======== Information provided ========
-- ==== Sys2Proof/Tests/Slice0.lean ====
section
/-! SUPPORT. The model's own tests. Expected results come from the spec: `95_test_vectors.md` V1 to V5 and P1 to
P6, and the numbered rules; each test names its source. The last part shows, for every statement with hypotheses, a
concrete state and operands that meet them, at the ends of each clause's range. -/

namespace Sys2Proof.Tests

open Machine Claims

/-! ## Helpers -/

/-- The next state of an outcome. -/
def after (o : Host.Outcome State Fault Refusal) : Option State :=
  match o with
  | .next s => some s
  | .fault _ => none
  | .refused _ => none

/-- `IDLE` with one event to come. -/
def idleThen (e : Event) : State := { State.reset with script := [e] }

/-- `DONE` with a count held, and one event to come. -/
def doneThen (e : Event) : State :=
  { State.reset with fsm := .done, opQ := 0x5#4, res := ⟨.count, 0#8, 1#16, 0x0000010000#40⟩,
                     rbuf := 0x0000010000#40, script := [e] }

/-- `WRITE` for the command of `i`, and one event to come. -/
def writeThen (i : Instr) (e : Event) : State :=
  { State.reset with fsm := .write, opQ := i.tag.code, frame := encode i, script := [e] }

/-- `READ` for the command of `i` until 10000 ms, with these bytes received, and one event to come. -/
def readThen (i : Instr) (rx : List Byte) (e : Event) : State :=
  { State.reset with fsm := .read, opQ := i.tag.code, frame := encode i, rx := rx, readDeadline := 10000,
                     script := [e] }

/-- The result after the next event. -/
def resultAfter (s : State) : Option Result := (after (step s)).map (·.res)

/-- The FSM state and the frame after the next event. -/
def acceptedAs (s : State) : Option (Fsm × FrameWord) := (after (step s)).map (fun t => (t.fsm, t.frame))

/-- The command-port fields that present `i`, with `op` and `s8` replaced. -/
def fields (op : BitVec 4) (s8 v8 : Byte) : Command := ⟨op, 1#16, 0#16, s8, v8, 0#8, 0#32⟩

/-! ## Well-formedness: one ill-formed term for each check -/

theorem test_wf_enrollStart_level : (Instr.enrollStart 1 0).wellFormed = false := by decide
theorem test_wf_enrollIntermediate_level : (Instr.enrollIntermediate 1 4).wellFormed = false := by decide
theorem test_wf_enrollEnd_level : (Instr.enrollEnd 1 0xFF).wellFormed = false := by decide
theorem test_wf_setCompareLevel : (Instr.setCompareLevel 10).wellFormed = false := by decide
theorem test_wf_setBaudRate_low : (Instr.setBaudRate 0).wellFormed = false := by decide
theorem test_wf_setBaudRate_high : (Instr.setBaudRate 6).wellFormed = false := by decide
theorem test_wf_ends : (Instr.enrollEnd 0xFFFF 3).wellFormed = true ∧ (Instr.setCompareLevel 9).wellFormed = true ∧
    (Instr.setCompareLevel 0).wellFormed = true ∧ (Instr.setBaudRate 5).wellFormed = true := by decide

/-! ## Decoding, one word written out from V1 for each constructor -/

theorem test_decode_enrollStart : decodeTableWord 64 0xF501012C03002FF5 = some (.enrollStart 300 3) := by decide
theorem test_decode_enrollIntermediate :
    decodeTableWord 64 0xF5020001010002F5 = some (.enrollIntermediate 1 1) := by decide
theorem test_decode_enrollEnd : decodeTableWord 64 0xF5030001010003F5 = some (.enrollEnd 1 1) := by decide
theorem test_decode_removeOne : decodeTableWord 64 0xF5040102000007F5 = some (.removeOne 0x0102) := by decide
theorem test_decode_removeAll : decodeTableWord 64 0xF5050000000005F5 = some .removeAll := by decide
theorem test_decode_getUserCount : decodeTableWord 64 0xF5090000000009F5 = some .getUserCount := by decide
theorem test_decode_getUserLevel : decodeTableWord 64 0xF50A000500000FF5 = some (.getUserLevel 5) := by decide
theorem test_decode_compareOne : decodeTableWord 64 0xF50BFFFF00000BF5 = some (.compareOne 0xFFFF) := by decide
theorem test_decode_authenticate : decodeTableWord 64 0xF50C000000000CF5 = some .authenticate := by decide
theorem test_decode_setBaudRate : decodeTableWord 64 0xF5210000050024F5 = some (.setBaudRate 5) := by decide
theorem test_decode_setCompareLevel :
    decodeTableWord 64 0xF5280009010020F5 = some (.setCompareLevel 9) := by decide
theorem test_decode_sleep : decodeTableWord 64 0xF52C000000002CF5 = some .sleep := by decide
theorem test_decode_getNextAvailableId :
    decodeTableWord 64 0xF54700010BB8F5F5 = some (.getNextAvailableId 1 3000) := by decide
theorem test_decode_rawExch : decodeTableWord 64 0xF58040201008F8F5 = some (.rawExch 0x80 0x40201008) := by decide

/-- R49: op tag `0x1` on the command port; a frame word does not name `RAW_SEND` (log entry 2). -/
theorem test_decode_rawSend :
    decodeCommand ⟨0x1, 0, 0, 0, 0, 0x2C, 0x01020304⟩ = .ok (.rawSend 0x2C 0x01020304) := rfl

/-- SET_COMPARE_LEVEL's persist flag is a fixed bit of its row: without it the frame is a raw one (R95). -/
theorem test_decode_persist_flag :
    decodeTableWord 64 0xF528000500002DF5 = some (.rawExch 0x28 0x00050000) := by decide

/-- R45: the markers. -/
theorem test_decode_lead : decodeTableWord 64 0xF4050000000005F5 = none := by decide
theorem test_decode_trail : decodeTableWord 64 0xF5050000000005F4 = none := by decide

/-- V1, with all four parameter bytes distinct; 0x47 ^ 0x12 ^ 0x34 ^ 0x56 ^ 0x78 = 0x4F. -/
theorem test_encode_v1 : encode (.getNextAvailableId 0x1234 0x5678) = 0xF547123456784FF5#64 ∧
    encode (.rawSend 0xF5 0) = 0xF5F500000000F5F5#64 ∧ encode (.setBaudRate 2) = 0xF5210000020023F5#64 ∧
    encode (.enrollStart 1 1) = 0xF5010001010001F5#64 := by decide

/-! ## Each instruction: what it sends (V1, V2), and what it makes of a reply or a completion (V3, V4) -/

theorem test_enrollStart_accept : acceptedAs (idleThen (.present (fields 0x2 1 1))) =
    some (.write, 0xF5010001010001F5#64) := by decide
theorem test_enrollStart_reply :
    resultAfter (readThen (.enrollStart 1 1) [0, 0, 0, 4, 0] .readReturn) =
      some ⟨.ack, 0x04, 0, 0x0000000400⟩ := by decide
theorem test_enrollIntermediate_accept : acceptedAs (idleThen (.present (fields 0x2 2 1))) =
    some (.write, 0xF5020001010002F5#64) := by decide
theorem test_enrollIntermediate_refused : resultAfter (idleThen (.present (fields 0x2 2 0))) =
    some ⟨.argRefused, 0x03, 0, 0⟩ := by decide
theorem test_enrollEnd_accept : acceptedAs (idleThen (.present (fields 0x2 3 1))) =
    some (.write, 0xF5030001010003F5#64) := by decide
theorem test_enrollEnd_reply :
    resultAfter (readThen (.enrollEnd 1 1) [0, 0, 0, 0x0A, 0] .readReturn) =
      some ⟨.ack, 0x0A, 0, 0x0000000A00⟩ := by decide
theorem test_removeOne_accept :
    acceptedAs (idleThen (.present ⟨0x3, 0xFFFF, 0, 0, 0, 0, 0⟩)) = some (.write, 0xF504FFFF000004F5#64) := by
  decide
theorem test_removeOne_writeErr :
    (after (step (writeThen (.removeOne 7) (.writeErr 8)))).map (fun t => (t.res, t.tx)) =
      some (⟨.transportError, 0x01, 0, 0⟩, [0xF5, 0x04, 0x00, 0x07, 0x00, 0x00, 0x03, 0xF5]) := by decide
theorem test_removeAll_reply :
    resultAfter (readThen .removeAll [5, 0, 0, 0, 0] .readReturn) = some ⟨.ack, 0x00, 0, 0x0500000000⟩ := by decide
theorem test_removeAll_accept :
    acceptedAs (idleThen (.present ⟨0x4, 0, 0, 0, 0, 0, 0⟩)) = some (.write, 0xF5050000000005F5#64) := by decide
theorem test_getUserCount_reply :
    resultAfter (readThen .getUserCount [0, 0xFF, 0xFF, 1, 0] .readReturn) =
      some ⟨.count, 0x00, 65535, 0x00FFFF0100⟩ := by decide
theorem test_getUserCount_writeShort :
    (after (step (writeThen .getUserCount (.writeOk 7)))).map (fun t => (t.res, t.tx)) =
      some (⟨.transportError, 0x02, 0, 0⟩, [0xF5, 0x09, 0, 0, 0, 0, 0x09]) := by decide
theorem test_getUserLevel_other :
    resultAfter (readThen (.getUserLevel 300) [0, 1, 0x2C, 8, 0] .readReturn) =
      some ⟨.levelOther, 0x08, 0, 0x00012C0800⟩ := by decide
theorem test_getUserLevel_fail :
    resultAfter (readThen (.getUserLevel 5) [0, 0, 0, 5, 0] .readReturn) =
      some ⟨.levelFail, 0x00, 0, 0x0000000500⟩ := by decide
theorem test_compareOne_reply :
    resultAfter (readThen (.compareOne 2) [0, 0, 0, 1, 0] .readReturn) =
      some ⟨.ack, 0x01, 0, 0x0000000100⟩ := by decide
theorem test_compareOne_accept :
    acceptedAs (idleThen (.present ⟨0x6, 2, 0, 0, 0, 0, 0⟩)) = some (.write, 0xF50B0002000009F5#64) := by decide
theorem test_authenticate_match :
    resultAfter (readThen .authenticate [0, 1, 0x2C, 3, 0] .readReturn) =
      some ⟨.authMatch, 0x03, 300, 0x00012C0300⟩ := by decide
theorem test_authenticate_fail :
    resultAfter (readThen .authenticate [0, 0x12, 0x34, 8, 0] .readReturn) =
      some ⟨.authFail, 0x00, 0, 0x0012340800⟩ := by decide
theorem test_setBaudRate_reply :
    resultAfter (readThen (.setBaudRate 5) [0, 0, 0, 2, 0] .readReturn) =
      some ⟨.baud, 0x02, 0, 0x0000000200⟩ := by decide
theorem test_setBaudRate_refused : resultAfter (idleThen (.present (fields 0xA 0 6))) =
    some ⟨.argRefused, 0x05, 0, 0⟩ := by decide
theorem test_setCompareLevel_accept : acceptedAs (idleThen (.present (fields 0x9 0 9))) =
    some (.write, 0xF5280009010020F5#64) := by decide
theorem test_setCompareLevel_refused :
    (after (step (idleThen (.present (fields 0x9 0 10))))).map (fun t => (t.res, t.frame, t.opQ, t.tx)) =
      some (⟨.argRefused, 0x04, 0, 0⟩, 0, 0x9, []) := by decide
theorem test_sleep_writeErr :
    (after (step (writeThen .sleep (.writeErr 3)))).map (fun t => (t.fsm, t.res, t.tx)) =
      some (.done, ⟨.sent, 0, 0, 0⟩, [0xF5, 0x2C, 0x00]) := by decide
theorem test_sleep_writeOk :
    (after (step (writeThen .sleep (.writeOk 8)))).map (fun t => (t.fsm, t.res)) =
      some (.done, ⟨.sent, 0, 0, 0⟩) := by decide
theorem test_getNextAvailableId_none :
    resultAfter (readThen (.getNextAvailableId 1 3000) [0, 0, 0, 1, 0] .readReturn) =
      some ⟨.idNone, 0x00, 0, 0x0000000100⟩ := by decide
theorem test_getNextAvailableId_timeoutAck :
    resultAfter (readThen (.getNextAvailableId 1 3000) [0, 0, 7, 8, 0] .readReturn) =
      some ⟨.id, 0x00, 7, 0x0000070800⟩ := by decide
theorem test_rawExch_reply :
    resultAfter (readThen (.rawExch 0 0) [0xF5, 0xF5, 0xF5, 0xF5, 0xF5] .readReturn) =
      some ⟨.raw, 0, 0, 0xF5F5F5F5F5⟩ := by decide
theorem test_rawExch_short :
    (after (step (readThen (.rawExch 9 0) [0, 0, 2] .readReturn))).map (fun t => (t.res, t.rx, t.rbuf)) =
      some (⟨.transportError, 0x05, 0, 0⟩, [], 0) := by decide
theorem test_rawSend_writeOk :
    (after (step (writeThen (.rawSend 0x2C 0) (.writeOk 8)))).map (fun t => (t.fsm, t.res)) =
      some (.done, ⟨.sent, 0, 0, 0⟩) := by decide
theorem test_rawSend_writeShort :
    (after (step (writeThen (.rawSend 0x2C 0) (.writeOk 3)))).map (fun t => (t.res, t.tx)) =
      some (⟨.transportError, 0x02, 0, 0⟩, [0xF5, 0x2C, 0x00]) := by decide

/-! ## The machine -/

/-- V2: a reserved tag, and a stage checked before the level. -/
theorem test_reserved_op : resultAfter (idleThen (.present (fields 0xE 1 1))) =
    some ⟨.argRefused, 0x01, 0, 0⟩ := by decide
theorem test_stage_before_level : resultAfter (idleThen (.present (fields 0x2 0 0))) =
    some ⟨.argRefused, 0x02, 0, 0⟩ := by decide

/-- V3: seven bytes there, five consumed, two left as residue. -/
theorem test_read_residue :
    (after (step (readThen .getUserCount [1, 2, 3, 4, 5, 6, 7] .readReturn))).map (fun t => (t.rx, t.rbuf)) =
      some ([6, 7], 0x0102030405) := by decide

/-- V3, timed: two bytes and the timeout: `READ_SHORT` at the deadline, the millisecond left over still to pass. -/
theorem test_read_deadline :
    (after (step (readThen .getUserCount [1, 2] (.elapse 10001)))).map (fun t => (t.res, t.now, t.script)) =
      some (⟨.transportError, 0x05, 0, 0⟩, 10000, [.elapse 1]) := by decide

/-- V3, timed: exactly at the deadline nothing is forced, and a byte may still arrive first. -/
theorem test_read_tie :
    (after (step (readThen .getUserCount [1, 2, 3, 4] (.elapse 10000)))).map (fun t => (t.fsm, t.now)) =
      some (.read, 10000) := by decide

/-- V3, timed: with five bytes there, no time passes before the read completes. -/
theorem test_read_full_at_once :
    (after (step (readThen .getUserCount [0, 0, 1, 0, 0] (.elapse 3000)))).map (fun t => (t.res, t.now)) =
      some (⟨.count, 0, 1, 0x0000010000⟩, 0) := by decide

/-- R70: a full write issues the read, its timeout running from now. -/
theorem test_read_issued :
    (after (step { writeThen .authenticate (.writeOk 8) with now := 5 })).map (fun t => (t.fsm, t.readDeadline)) =
      some (.read, 10005) := by decide

/-- P6 step 4, with draw `j = 2`: reset abandons the read. -/
theorem test_reset_in_read :
    (after (step (readThen (.compareOne 2) [0, 0] (.reset 0 2)))).map (fun t => (t.fsm, t.rx, t.opQ, t.frame)) =
      some (.idle, [], 0, 0) := by decide

/-- R77 and D24: a take keeps the registers and hands the result over. -/
theorem test_take :
    (after (step (doneThen .take))).map (fun t => (t.fsm, t.res.value, t.taken)) =
      some (.idle, 1, [⟨.count, 0, 1, 0x0000010000⟩]) := by decide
========
- Exercise goal -
Which lines in the records above include the word "script"? Copy them out.

- Output -
def idleThen (e : Event) : State := { State.reset with script := [e] }
                     rbuf := 0x0000010000#40, script := [e] }
  { State.reset with fsm := .write, opQ := i.tag.code, frame := encode i, script := [e] }
                     script := [e] }
    (after (step (readThen .getUserCount [1, 2] (.elapse 10001)))).map (fun t => (t.res, t.now, t.script)) =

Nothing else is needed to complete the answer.